/-- Settles O44: the largest remainders take exactly the uJ that the floors leave, so what the records gain is what UNASSIGNED lacks. -/
theorem everyEpochIsApportionedExactly : Obligations.EveryEpochIsApportionedExactly := by
  unfold Obligations.EveryEpochIsApportionedExactly
  intro t e rest s hepochs hread
  obtain ⟨u, hexec, hu⟩ := epochReconcile_epochs t e rest s hepochs hread
  refine ⟨u, hexec, reconciledEpoch s e, hu, rfl, reconciledEpoch_recs_length s e,
    reconciledEpoch_eAttr s e, ?_⟩
  rw [sumResidual_eq_foldl]
  exact reconciledEpoch_total s e
end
+--
• [Assignment]: Output every line of the data again, exactly.

• [Response to this task]:
/-- Settles O44: the largest remainders take exactly the uJ that the floors leave, so what the records gain is what UNASSIGNED lacks. -/
theorem everyEpochIsApportionedExactly : Obligations.EveryEpochIsApportionedExactly := by
  unfold Obligations.EveryEpochIsApportionedExactly
  intro t e rest s hepochs hread
  obtain ⟨u, hexec, hu⟩ := epochReconcile_epochs t e rest s hepochs hread
  refine ⟨u, hexec, reconciledEpoch s e, hu, rfl, reconciledEpoch_recs_length s e,
    reconciledEpoch_eAttr s e, ?_⟩
  rw [sumResidual_eq_foldl]
  exact reconciledEpoch_total s e
end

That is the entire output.